A new method for permanently marking cells infected with chikungunya virus could reveal how joint pain from the disease persists for months to years after the initial infection, says a study published in the science journal PLOS Pathogens. Chikungunya is an arbovirus – a term used to describe viruses spread by insects – and its genetic component is the single stranded RNA (ssRNA), as opposed to the double-stranded DNA.
The virus is spread by Aedes aegypti and Aedes albopictus mosquitoes, and the disease usually starts with sudden fever, chills, headache, nausea, vomiting, joint and muscular pain, and rashes. “There is neither any vaccine nor drugs available to cure chikungunya, and the cases are managed symptomatically”, mentions the 2017-18 Annual Report by the Ministry of Health and Family Welfare (MoHF&W), India.
According to the study’s authors – Deborah Lenschow of Washington University School of Medicine in St Louis, USA, and colleagues – uncovering the mechanisms for chronic pain due to the disease could help in the development of treatments and preventative measures for this debilitating, virally induced arthritis.
First recognised in Tanzania in the 1950s, the term ‘chikungunya’ originated from an ethnic phrase that means ‘to walk bend-over’ – perfectly capturing the incapacitating joint pain suffered by infected individuals. The disease has now been reported in more than 40 countries, and approximately 30 to 60 per cent of the people infected with the virus continue to experience joint pain for months to years after the initial infection, the study says. However, it is still not known how the joint pain persists after the infection is cured, as the replicating virus cannot be detected during the chronic phase. Seeking to answer this question, Lenschow and her colleagues developed a system to permanently mark and report on the cells infected by the arbovirus. Using this reporter system, Lenschow and her team showed in mice that marked cells surviving chikungunya virus infection are a mixture of muscle and skin cells, present for at least 112 days after the initial virus inoculation.
When the research team treated the mice with an antibody that blocks the viral infection, it reduced the number of marked cells in the muscle and skin. The surviving marked cells also contained most of the persistent chikungunya virus RNA. These findings provide further evidence that cells in the musculoskeletal system are targets of the chikungunya virus during the acute and chronic stages of disease. And according to the authors, this marker-reporter system can be a useful tool for identifying and isolating cells that harbour chronic viral RNA in order to study the mechanisms behind the disease. “Persistent CHIKV (chikungunya virus) RNA can be detected in human and animal models but no one has been able to identify where the RNA resides due to insensitive techniques,” Lenschow said. “Using our reporter system, we have demonstrated that cells can survive CHIKV infection, and these cells harbour most of the persistent RNA,” she said.

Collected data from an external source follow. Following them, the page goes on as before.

/-- The cores of a command's cut that have pieces, with them, `here` saying which cores of the set are present (R118). -/
def State.dealt (s : State) (p cls : Nat) (b : Bytes) (here : Nat → Bool) : List (Nat × List (Nat × Nat)) :=
  (dealPieces ((s.cutSet p cls).map fun l => (l, here l)) (s.piecesOf p cls b)).filter fun x => !x.2.isEmpty

/-- The command runs on cores. -/
def State.needsCores (s : State) (p cls : Nat) (b : Bytes) : Bool := (s.piecesOf p cls b).any fun x => !x.isEmpty

/-- The gradient set that a command names (R161). -/
def State.gsetOf (s : State) (b : Bytes) : Option Nat :=
  let op := entOp b
  if op = cPRODUCT then (if field b 62 6 = 0 then none else some (field b 62 6))
  else if op = cEXCHANGE ∨ op = cFINISH then some (field b 32 6)
  else if op = cOPTIMISER then some (s.dev.num (field b 32 6 + 32) 6)
  else none

/-- An earlier admitted operation on the same gradient set is still in the queues (R161). -/
def State.gsetBusy (s : State) (p : Nat) (c : Cmd) : Bool :=
  match s.gsetOf c.entry with
  | none => false
  | some g => s.queues.any fun x => x.assigned && x.part == p && x.fifo.any fun d => decide (d.no < c.no) && s.gsetOf d.entry == some g

/-- WAIT of R256 is satisfied. -/
def State.waitDone (s : State) (b : Bytes) : Bool :=
  !entWaitEn b || decide (((s.queue (entWaitQ b)).seq + 2 ^ 32 - entWaitSeq b) % 2 ^ 32 < 2 ^ 31)

/-- The commands that pass through the steward's slow path (R257). -/
def slowOp (b : Bytes) : Bool := [cMAP, cUNMAP, cREGISTER, cRELEASE, cSTREAM].contains (entOp b)

/-- The head command of a queue could start if its cores, and the slow path for a command that passes through it, were free (R255, R256, R161, R190, R427). -/
def State.ready (s : State) (q : Nat) : Bool :=
  let qu := s.queue q
  match qu.fifo.head? with
  | none => false
  | some c =>
    qu.assigned && c.phase == .queued && c.verdict == 0 && qu.heldRecs.isEmpty && !(s.part qu.part).stream.held && !s.power.tripped &&
      s.waitDone c.entry && !s.gsetBusy qu.part c

/-- Queues of partition `p` with a ready head, of class 0 or of classes 1 to 3. -/
def State.readyQueues (s : State) (p : Nat) (c0 : Bool) : List Nat :=
  (s.queues.zipIdx.filter fun x => x.1.assigned && x.1.part == p && (x.1.cls == 0) == c0 && s.ready x.2).map (·.2)

/-- Engines and memories of logical cores, cleared as the cores pass between partitions and as a run is discarded (R119, R449). -/
def State.clearEngines (s : State) (ls : List Nat) : State :=
  if ls.isEmpty then s
  else
    let phys := s.cores.zipIdx.filterMap fun x => match x.1.logical with | some l => if ls.contains l then some x.2 else none | none => none
    (s.setEngines (s.engines.filter fun e => !phys.contains e.1)).setCoreMems (s.coreMems.filter fun e => !phys.contains e.1)

/-- The island record is that of a core among the logical ones `ls` that is closing or closed, with nothing held: the claim wakes it. -/
def State.claims (s : State) (ls : List Nat) (r : IslandRec) : Bool :=
  match r.island with
  | .core p => (r.st == .closing || r.st == .closed) && r.held.isEmpty && (match (s.core p.val).logical with | some l => ls.contains l | none => false)
  | _ => false

/-- The claims of a command's cores abandon a close of their islands, or wake them (R393, R394). -/
def State.openIslands (s : State) (ls : List Nat) : State :=
  let l := s.fabric.islands.filter (s.claims ls)
  if l.isEmpty then s
  else (s.setOut (s.out ++ (l.filter fun r => r.st == .closing).map fun r => .closeAbandoned r.island)).setFabric { s.fabric with islands := s.fabric.islands.filter fun r => !s.claims ls r }

/-- Cores that a command takes leave their idle state (R429). -/
def State.wakeCores (s : State) (ls : List Nat) : State :=
  let s := s.openIslands ls
  if s.cores.any fun c => c.idle != .s0 && (match c.logical with | some l => ls.contains l | none => false) then
    s.setCores (s.cores.map fun c => match c.logical with | some l => if ls.contains l then { c with idle := .s0 } else c | none => c)
  else s

/-- Of some logical cores, those that hold no command are clock-gated where the tolerance allows it (S1, R429, R430). -/
def State.restCores (s : State) (ls : List Nat) : State :=
  if s.power.tolUs < latS1 then s
  else s.setCores (s.cores.map fun c => match c.logical with
    | some l => if c.idle == .s0 && !c.testing && ls.contains l && (s.holder l).isNone then { c with idle := .s1 } else c
    | none => c)

/-- The slabs of a stationary operand that a piece reads: those of its K range and its columns (R82, R117, R118). -/
def Opd.pieceSlabs (w : Opd) (mt k n c : Nat) (norms : Bool) (piece : Nat × Nat) : List Nat :=
  let k0 := 64 * ((List.range piece.2).map (rangeSteps (ceilDiv k 64) c)).sum
  let k1 := min k (k0 + 64 * rangeSteps (ceilDiv k 64) c piece.2)
  let n0 := if norms then 0 else 256 * (piece.1 / max 1 mt)
  let n1 := if norms then n else min n (n0 + 256)
  let rows := if w.trans then (n0, n1) else (k0, k1)
  let cols := if w.trans then (k0, k1) else (n0, n1)
  let lo := elemBytes w.fmt cols.1
  let hi := elemBytes w.fmt cols.2
  ((List.range (rows.2 - rows.1)).flatMap fun i =>
    if lo < hi then spanSlabs (w.byteAddr (rows.1 + i) lo) (hi - lo) else []).dedup

/-- Stationary slabs of partition `p` that no core has yet are taken by the cores of their pieces (R210). -/
def State.keepPieces (s : State) (p : Nat) (pairs : List (Nat × Nat)) : State :=
  if pairs.isEmpty then s
  else s.setSlabs (s.mem.slabs.map fun y =>
    if y.pieceCore.isNone && y.part == p then { y with pieceCore := (pairs.find? fun z => z.1 == y.key).map (·.2) } else y)

/-- K parts of the pieces that cores hold. -/
def partsOf (cores : List (Nat × List (Nat × Nat))) : Nat :=
  match cores.flatMap (·.2) with | [] => 1 | l => 1 + l.foldl (fun a y => max a y.2) 0

/-- The stationary slabs of the pieces that cores hold, each with its core. -/
def State.slabPairs (s : State) (p : Nat) (b : Bytes) (cores : List (Nat × List (Nat × Nat))) (x w : Opd) : List (Nat × Nat) :=
  cores.flatMap fun y => y.2.flatMap fun t =>
    (w.pieceSlabs (ceilDiv x.shape.1 256) x.shape.2 w.shape.2 (partsOf cores) (s.entryNorms p b x w) t).map fun key => (key, y.1)

/-- Assign the pieces of a product to the cores that run them: a stationary slab keeps its core while it is mapped (R210). -/
def State.assignPieces (s : State) (p : Nat) (b : Bytes) (cores : List (Nat × List (Nat × Nat))) : State :=
  okOr (s.operand p (field b 32 6) false) s fun x => okOr (s.operand p (field b 38 6) false) s fun w => s.keepPieces p (s.slabPairs p b cores x w)

/-- The core of a chained product takes the slabs of its K and V, its stationary operands (R149, R210). -/
def State.assignAttn (s : State) (p : Nat) (b : Bytes) (cores : List (Nat × List (Nat × Nat))) : State :=
  okOr (s.attnSet p b) s fun x => match cores.head? with | none => s | some c => s.keepPieces p ((x.2.2.w.slabs ++ x.2.1.slabs).dedup.map fun k => (k, c.1))

/-- The cores of a command take the stationary slabs of its pieces (R210). -/
def State.assignOn (s : State) (p : Nat) (b : Bytes) (cores : List (Nat × List (Nat × Nat))) : State :=
  if entOp b = cPRODUCT then s.assignPieces p b cores else if entOp b = cCHAINED then s.assignAttn p b cores else s

/-- The vector engines of logical cores have no tile in progress (R138). -/
def State.newTiles (s : State) (ls : List Nat) : State :=
  if s.engines.isEmpty then s
  else s.setEngines (s.engines.map fun e =>
    if (match (s.core e.1).logical with | some l => ls.contains l | none => false) then (e.1, { e.2 with tile := none, tiles := 0 }) else e)

/-- The head command of queue `q` starts on the given cores, each with its pieces (R118, R261, R268, R276). -/
def State.startHead (s : State) (q : Nat) (on : List (Nat × List (Nat × Nat))) : State :=
  let p := (s.queue q).part
  let own := (s.part p).coreSet
  let cores := on.map (·.1)
  let s := ((s.clearEngines (cores.filter fun l => !own.contains l)).newTiles cores).wakeCores cores
  s.modHead q fun c => { c with
    phase := .started, cores := cores, pieces := on.map (·.2), unmapped := [], placed := false, coreFrom := s.nowUs, attempts := satAdd 255 c.attempts 1, ran := false
    startUs := match c.startUs with | some t => some t | none => some s.nowUs
    waitUs := s.waitOf c, waitFrom := none }

/-- The head command of queue `q` gives its cores back; the queue's and the borrower's virtual times advance (R263 step 1, R269, R270). -/
def State.releaseCores (s : State) (q : Nat) : State :=
  match s.head? q with
  | none => s
  | some c =>
    if c.cores.isEmpty then s
    else
      let qu := s.queue q
      let pt := s.part qu.part
      let own := pt.coreSet
      let dt := s.nowUs - c.coreFrom
      let w := (if qu.cls = 0 then 1 else pt.weights.getD (qu.cls - 1) 1) * max 1 qu.qweight
      let lent := c.cores.filter fun l => !own.contains l
      let s := s.clearEngines lent
      let s := s.modPart qu.part fun x => { x with borrowVt := x.borrowVt + (lent.length * dt : Nat) / (max 1 x.cores : Nat) }
      ((s.modQueue q fun x => { x with vt := x.vt + (c.cores.length * dt : Nat) / (w : Nat) }).modHead q fun c => { c with cores := [] }).restCores c.cores

/-! Ending a run without a commit (R264, R265). -/

/-- Abort notices for the windows that the head command of `q` has sent tiles to (R148, R291). -/
def State.abortNotices (s : State) (q : Nat) : State :=
  match s.head? q with
  | none => s
  | some c =>
    let p := (s.queue q).part
    (c.staged.sends.filter fun t => t.started && s.hasPeer t.ep).foldl (fun s t =>
      (s.sendNotice t.ep t.part (s.queue q).cls ((s.axisOf p t.cut).getD anyAxis) p 2 t.window t.attempt 0 (entTag c.entry)).1) s

/-- The steward has answered the request of the head command of `q`: its place in the slow path is free (R273, R491). -/
def State.answerSlow (s : State) (q : Nat) : State :=
  if ((s.head? q).map (·.slow)).getD false then (s.releaseCredit 3 (s.queue q).part 1).modHead q fun c => { c with slow := false } else s

/-- Discard what the head command of `q` has done: staging slabs, tiles, collective, credits and cores (R264, R265 step 3). -/
def State.discardRun (s : State) (q : Nat) : State :=
  let s := (s.abortNotices q).abortColl q
  let s := (s.clearEngines (((s.head? q).map (·.cores)).getD [])).releaseCores q
  let s := (s.dropWaiting q).answerSlow q
  let n := ((s.head? q).map (·.hubUnits)).getD 0
  let s := s.releaseCredit 1 (s.queue q).part n
  s.modHead q fun c => { c with staged := {}, ran := false, tileWait := false, hubUnits := 0 }

/-- POOL_WAIT reads 1 while a commit of the partition waits for a retained slab: a command's, or an attempt's into a window (R177, R193). -/
def State.fixPoolWait (s : State) (p : Nat) : State :=
  let w := (s.queues.any fun q => q.assigned && q.part == p && (match q.fifo.head? with | some c => c.phase == .poolWait | none => false)) ||
    (s.part p).windows.any fun w => w.tries.any (·.poolWait)
  if (s.part p).stream.poolWait = w then s else s.modStream p fun st => { st with poolWait := w }

/-- Drop the head command of a queue. -/
def State.popHead (s : State) (q : Nat) : State := s.modQueue q fun x => { x with fifo := x.fifo.tail, cqFull := false, idle := x.idle || x.fifo.tail.isEmpty }

/-- The head command of `q` ends with a status that is final: its record is written, or waits for ring room (R261, R263). -/
def State.endFinal (s : State) (q status : Nat) : State :=
  match s.head? q with
  | none => s
  | some c =>
    if (s.queue q).ringRoom then (s.popHead q).complete q c status
    else (s.modHead q fun c => { c with phase := .ringWait, result := status, waitFrom := some (c.waitFrom.getD s.nowUs) }).modQueue q fun x => { x with cqFull := true }

/-- The head command of `q` ends with an error status and commits nothing: it is re-run while bit 7 and RETRY_MAX allow, else its record is written (R264, R267). -/
def State.endCmd (s : State) (q status : Nat) : State :=
  let s := s.discardRun q
  match s.head? q with
  | none => s
  | some c =>
    (if bit status 7 && status != 0x0485 && !entNoRetry c.entry && decide (c.reruns < (s.queue q).retryMax) then
      s.modHead q fun c => { c with phase := .queued, reruns := c.reruns + 1, waitUs := s.waitOf c, waitFrom := none }
    else s.endFinal q status).fixPoolWait (s.queue q).part

/-- The running head command of `q` is pre-empted: no record, re-run at the head of its queue (R266, R276, R277). -/
def State.preempt (s : State) (q : Nat) : State :=
  let cores := ((s.head? q).map (·.cores)).getD []
  let s := (s.linkSend (s.coreMessages (s.queue q).part cores)).discardRun q
  (s.modHead q fun c => { c with phase := .queued, waitUs := s.waitOf c, waitFrom := some s.nowUs }).modAcct q fun a => { a with preempt := sat32 a.preempt 1 }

Commenting on the research, Krishnan H Harshan, who studies the Hepatitis C Virus at the CSIR- Centre for Cellular and Molecular Biology (CCMB), Hyderabad, told PTI that the mechanism of persistence of the viral RNA in mice may not be completely reflective of the same in humans. Harshan said that some viruses that infect humans do not have the same effect in other organisms, and that one may have to carry out similar studies in model organisms that are closer to the human physiology. “Carrying out studies involving recombinant genetic material in such organisms is much more difficult with several ethical barriers as well,” he added. According to Harshan, the methodology used in the current study can be seen as a prototype, extendable to understand the mechanism of persistent or resurgent infections in other viruses. However, he said that the method still does not let us see the chronological order in which different tissues in an animal’s body are infected by replicating viruses. He explained that in viral infections, there are primary cells that the virus infects, and a lot of times, the virus replicates and then spreads into other parts of the body from these. “Some viruses, HIV for example, persists in some later-infected cells and tissues, and comes out to infect the host when we think the person is recovering. The study makes us understand that the remaining cells or tissues are infectious viral particles that emerge again to cause the disease, or remain to cause persisting problems,” Harshan said. Since many believe that the persistent RNA contributes to chronic arthritis, Lenschow added, the reporter system could be a useful tool to study the mechanisms underlying chronic disease.